After the Arab conquest of Egypt, the Wadi Hammamat route was used by Muslim pilgrims travelling to Mecca. They crossed the ancient caravan route from the Nile Valley to reach the port of El Qoseir, and from there crossed the Red Sea to Jeddah in Arabia. The Roman fort of Bir el-Hammamat was then used as a stopping point on the route by pilgrims. It was in this context that a mosque was built in the fort's courtyard during the Middle Ages.

=== Modern history ===
In 1830, British engineers built a modern well at the site of the ancient Bir el-Hammamat well in the courtyard of the former Roman fort. The well was still in excellent condition in the following century but little used because its water was somewhat brackish. The well lost its importance after pilgrims to Mecca stopped passing through the valley.

The Bir el-Hammamat well.

In 1890, the engineer Charles Nicour was commissioned to conduct surveys to determine the feasibility of building a railway between Qena and El Qoseir through Wadi Hammamat and the ancient caravan route. Ultimately, a road suitable for wheeled vehicles was built, the present Route 256 (or Qift–El Qoseir road). This road follows almost exactly the route of the ancient road, except in the gorges of Bir el-Sid. The ancient road favoured passage through Wadi Fawakhir in order to avoid the gorges of Bir el-Sid, which were extremely difficult to traverse until modern widening works. The two routes meet again in Wadi Abu Ziran, which continues the route eastward. The construction of the road caused the destruction of the remains of the Ptolemaic sanctuary of Min at Bir el-Fawakhir.

Wadi Hammamat was studied by the first European explorers of the 19th century (James Burton, Émile Prisse d'Avennes, Karl Richard Lepsius, Vladimir Golenishchev...). They all noted the wealth of hieroglyphic inscriptions on the rocks of the valley.

The route of the modern road between Qena and El Qoseir.

G. W. Murray was the first to identify the mines of the Turin Papyrus Map with Wadi Hammamat and the neighbouring valleys. This was subsequently confirmed by Georges Goyon.

At the end of the 1980s, the Institut Français d'Archéologie Orientale carried out an epigraphic survey at Wadi Hammamat.
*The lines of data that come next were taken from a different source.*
-- ==== Sys2Proof/Machine/Ops.lean ====
section
/-! DEFINITION. The named operations over the object dictionary, the flags, the journal, the event log, the cores and what leaves the
engine. -/

namespace Sys2Proof.Machine

/-! ### Objects (17_object_dictionary.md R429 to R434) -/

/-- The value of an object of fixed size. -/
def getN (s : State) (key : Nat) : Nat := amGet (objDefault s.variant key) s.objs key

/-- The state with an object's value set; a change of value raises the change count and is the object's CHANGE (R433). -/
def setN (s : State) (key v : Nat) : State :=
  if getN s key = v then s else
    { s with
      objs := amPut (objDefault s.variant key) v s.objs key
      change := s.change + 1
      changes := amIns (s.change + 1) s.changes key }

/-- A counter of `w` bits advanced; it saturates. -/
def addN (s : State) (key w n : Nat) : State := setN s key (satAdd w (getN s key) n)

/-- A 64-bit counter advanced by one. -/
def count64 (s : State) (key : Nat) : State := addN s key 64 1

/-- The default bytes of a DOMAIN object (the chapters' tables; R430). -/
def domDefault (key : Nat) : List Byte :=
  let idx := key / 256
  let sub := key % 256
  if key = Key.mgmtAddressA ∨ key = Key.mgmtAddressB then List.replicate 16 0
  else if 0x4410 ≤ idx ∧ idx ≤ 0x4417 ∧ sub = 1 then List.replicate 16 0
  else if key = Key.enginePrefix then List.replicate 8 0
  else if 0x7010 ≤ idx ∧ idx ≤ 0x702F ∧ sub = 6 then List.replicate 32 8
  else if key = Key.refPriority then [1, 0, 0xFF, 0xFF]
  else if key = Key.substituteTable then (List.range 256).map (BitVec.ofNat 8)
  else if 0x1200 ≤ idx ∧ idx ≤ 0x1204 ∧ sub = 6 then List.replicate 64 0
  else if key = Key.placementHash ∨ key = Key.planHash ∨ key = Key.fwStageRequest then List.replicate 32 0
  else if key = Key.fieldsParked ∨ key = Key.fieldsDark then List.replicate 12 0
  else if 0x4000 ≤ idx ∧ idx ≤ 0x402F ∧ sub = 7 then List.replicate 64 0
  else []

/-- The bytes of a stored DOMAIN object. -/
def getDom (s : State) (key : Nat) : List Byte := amGet (domDefault key) s.doms key

/-- The state with a DOMAIN's bytes set, and the superseded version kept for readers (R433). -/
def setDom (s : State) (key : Nat) (bs : List Byte) : State :=
  if getDom s key = bs then s else
    { s with
      doms := amIns bs s.doms key
      change := s.change + 1
      changes := amIns (s.change + 1) s.changes key
      par := { s.par with
        old := ⟨key, amGet 0 s.changes key, 0, getDom s key⟩ :: s.par.old } }

/-- The beat number (object 3100:00). -/
def beatNow (s : State) : Nat := getN s Key.beatNumber

/-- Something leaves the engine. -/
def emit (s : State) (o : Out) : State := { s with out := s.out ++ [o] }

/-! ### Flags -/

/-- A flag gathered at beat boundaries is raised (R157, R214). -/
def raise (s : State) (key b : Nat) : State := { s with raised := stPut s.raised key (stGet s.raised key ||| 2 ^ b) }

/-- A flag that the engine sets at the event itself (R434: 6007, 6070, 6202, 6500): the flag and its 16-bit counter. -/
def raiseNow (s : State) (key b : Nat) : State :=
  addN (setN s key (getN s key ||| 2 ^ b)) (key + 1 + b) 16 1

/-! ### The event log (20_recovery.md R513, R514) -/

/-- The severity of an event code (R514): 0 INFO, 1 WARNING, 2 ERROR, 3 FATAL. -/
def eventSeverity (code : Nat) : Nat :=
  if code = 0x3 ∨ code = 0x4 ∨ code = 0xA ∨ code = 0xC ∨ code = 0xF then 3
  else if code = 0x1 ∨ code = 0x7 ∨ code = 0x8 ∨ code = 0x9 ∨ code = 0xB ∨ code = 0x11 ∨ code = 0x12 then 2
  else if code = 0x2 ∨ code = 0x5 ∨ code = 0x6 ∨ code = 0x10 then 1
  else 0

/-- The records of EVENT_LOG, newest first (R513). -/
def eventRecords (s : State) : List Byte :=
  s.log.events.flatMap (fun e =>
    let b := leBytes 8 e.beat ++ leBytes 4 e.seq ++ leBytes 2 e.code ++ leBytes 1 e.severity ++ leBytes 1 0 ++
      slice (e.detail.flatMap (leBytes 4)) 0 12
    b ++ leBytes 4 (crc32c b))

/-- An event record of a severity is written; ERROR or FATAL raises MSI-X vector 3 (R513). The ring holds 524,288 records. -/
def logEventAs (s : State) (code sev : Nat) (detail : List Nat) : State :=
  let seq := (getN s Key.eventSeq + 1) % 2 ^ 32
  let cs := slice (getDom s Key.eventsBySeverity) 0 32
  let s := setN s Key.eventSeq seq
  let s := setDom s Key.eventsBySeverity (splice cs (8 * sev) (leBytes 8 (satAdd 64 (field cs (8 * sev) 8) 1)))
  let s := { s with log := { s.log with events := (⟨beatNow s, seq, code, sev, detail⟩ :: s.log.events).take 524288 } }
  let s := setDom s Key.eventLog (eventRecords s)
  if 2 ≤ sev then emit s (.msix 3) else s

/-- An event of R514. -/
def logEvent (s : State) (code : Nat) (detail : List Nat) : State := logEventAs s code (eventSeverity code) detail

/-! ### The journal (20_recovery.md R494 to R496) -/

/-- The bytes of a record: its length with the header, padded (R494). -/
def recordBytes (r : JRec) : Nat := 32 + (padTo 32 r.body).length

/-- A record as it stands in the ring (R494): the 32-byte header, its CRC over bytes 0x00 to 0x1B and the body, and the padded body. -/
def recordImage (r : JRec) : List Byte :=
  let h := leBytes 2 0x4A52 ++ leBytes 1 r.typ ++ leBytes 1 r.writer ++ leBytes 4 (recordBytes r) ++ leBytes 8 r.seq ++ leBytes 8 r.beat ++
    leBytes 4 0
  h ++ leBytes 4 (crc32c (h ++ r.body)) ++ padTo 32 r.body

/-- A record is written at the head of the journal, by the active management core. -/
def journal (s : State) (typ : Nat) (body : List Byte) : State :=
  let r : JRec := ⟨typ, getN s Key.journalRecordSeq + 1, beatNow s, getN s Key.activeCore, body⟩
  let s := addN (setN s Key.journalRecordSeq r.seq) Key.journalBytesWritten 64 (recordBytes r)
  { s with log := { s.log with journal := r :: s.log.journal } }

/-- A record that the manual has written but for which R495 has no type (R436, R523): its type is free, among the reserved ones. -/
def journalOpen (s : State) (body : List Byte) : State :=
  journal { s with free := s.free + 1 } (15 + Config.freeNat s.free % 241) body

/-- The newest record of a type. -/
def newestRec (s : State) (typ : Nat) : Option JRec := s.log.journal.find? (fun r => r.typ == typ)

/-! ### Cores -/

/-- The key of a logical core: its core number at 320 columns (R103). -/
def coreKey (c : CoreId) : Nat := c.row * 320 + c.col

/-- The logical columns of the grid mode in force (object 6000:01). -/
def logicalCols (s : State) : Nat := getN s Key.logicalColumns

/-- Whether a logical coordinate lies in the grid (00_scope.md, Notation). -/
def inGrid (s : State) (c : CoreId) : Bool := decide (c.col < logicalCols s) && decide (c.row < 288)

/-- The core at a logical coordinate. -/
def getCore (s : State) (c : CoreId) : Core := amGet Core.default s.cores (coreKey c)

/-- The state with a core replaced. -/
def setCore (s : State) (c : CoreId) (v : Core) : State := { s with cores := amIns v s.cores (coreKey c) }

/-- A core reported as [8:0] logical column and [17:9] logical row. -/
def coreWord (c : CoreId) : Nat := c.col + c.row * 512

/-- The logical cores of the grid, row by row. -/
def allCores (s : State) : List CoreId :=
  (List.range 288).flatMap (fun r => (List.range (logicalCols s)).map (fun c => ⟨c, r⟩))

/-- The keys of `cores` back to coordinates. -/
def keyCore (k : Nat) : CoreId := ⟨k % 320, k / 320⟩

/-- The field of a logical core's column and row in the running grid: 32 columns and 32 rows each (R26). -/
def coreField (s : State) (c : CoreId) : Nat :=
  let fx := c.col / 32
  let ex := getN s Key.excludedFieldColumn
  10 * (c.row / 32) + (if fx < ex then fx else fx + 1)

/-- Every listed core changed by `f`. -/
def mapCores (s : State) (f : CoreId → Core → Core) : State :=
  { s with cores := s.cores.map (fun e => (e.1, f (keyCore e.1) e.2)) }

/-! ### Fields of packets (03_wafer_network.md R57) -/

/-- A field of a route header. -/
def hdrField (h : W64) (hi lo : Nat) : Nat := bits h.toNat hi lo

abbrev hdrMode (h : W64) : Nat := hdrField h 2 0
abbrev hdrCol (h : W64) : Nat := hdrField h 11 3
abbrev hdrRow (h : W64) : Nat := hdrField h 20 12
abbrev hdrLo (h : W64) : Nat := hdrField h 29 21
abbrev hdrHi (h : W64) : Nat := hdrField h 38 30
abbrev hdrGroup (h : W64) : Nat := hdrField h 44 39
abbrev hdrExit (h : W64) : Nat := hdrField h 46 45
abbrev hdrEndpoint (h : W64) : Nat := hdrField h 54 47
abbrev hdrLength (h : W64) : Nat := hdrField h 60 55

/-- The payload bytes of flits. -/
def flitBytes (fs : List Flit) : List Byte := fs.flatMap (fun f => slice f.data 0 64)

/-- Whether any flit is poisoned. -/
def anyPoison (fs : List Flit) : Bool := fs.any (fun f => f.poison)

/-- The state with a fresh free number drawn (assumption log 9). -/
def drawFree (s : State) : Nat × State := (Config.freeNat s.free, { s with free := s.free + 1 })

end Sys2Proof.Machine
end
The objective of this mission was to locate and verify known texts, search for new graffiti, and establish a topographic plan of the site. The team found 250 new inscriptions, including a long text from the reign of Merenre, an inscription from the Middle Kingdom and several graffiti from the New Kingdom.

Today, Wadi Hammamat marks the boundary between Qena Governorate and the Red Sea Governorate. The area is still exploited for gold, notably at Wadi el-Sid.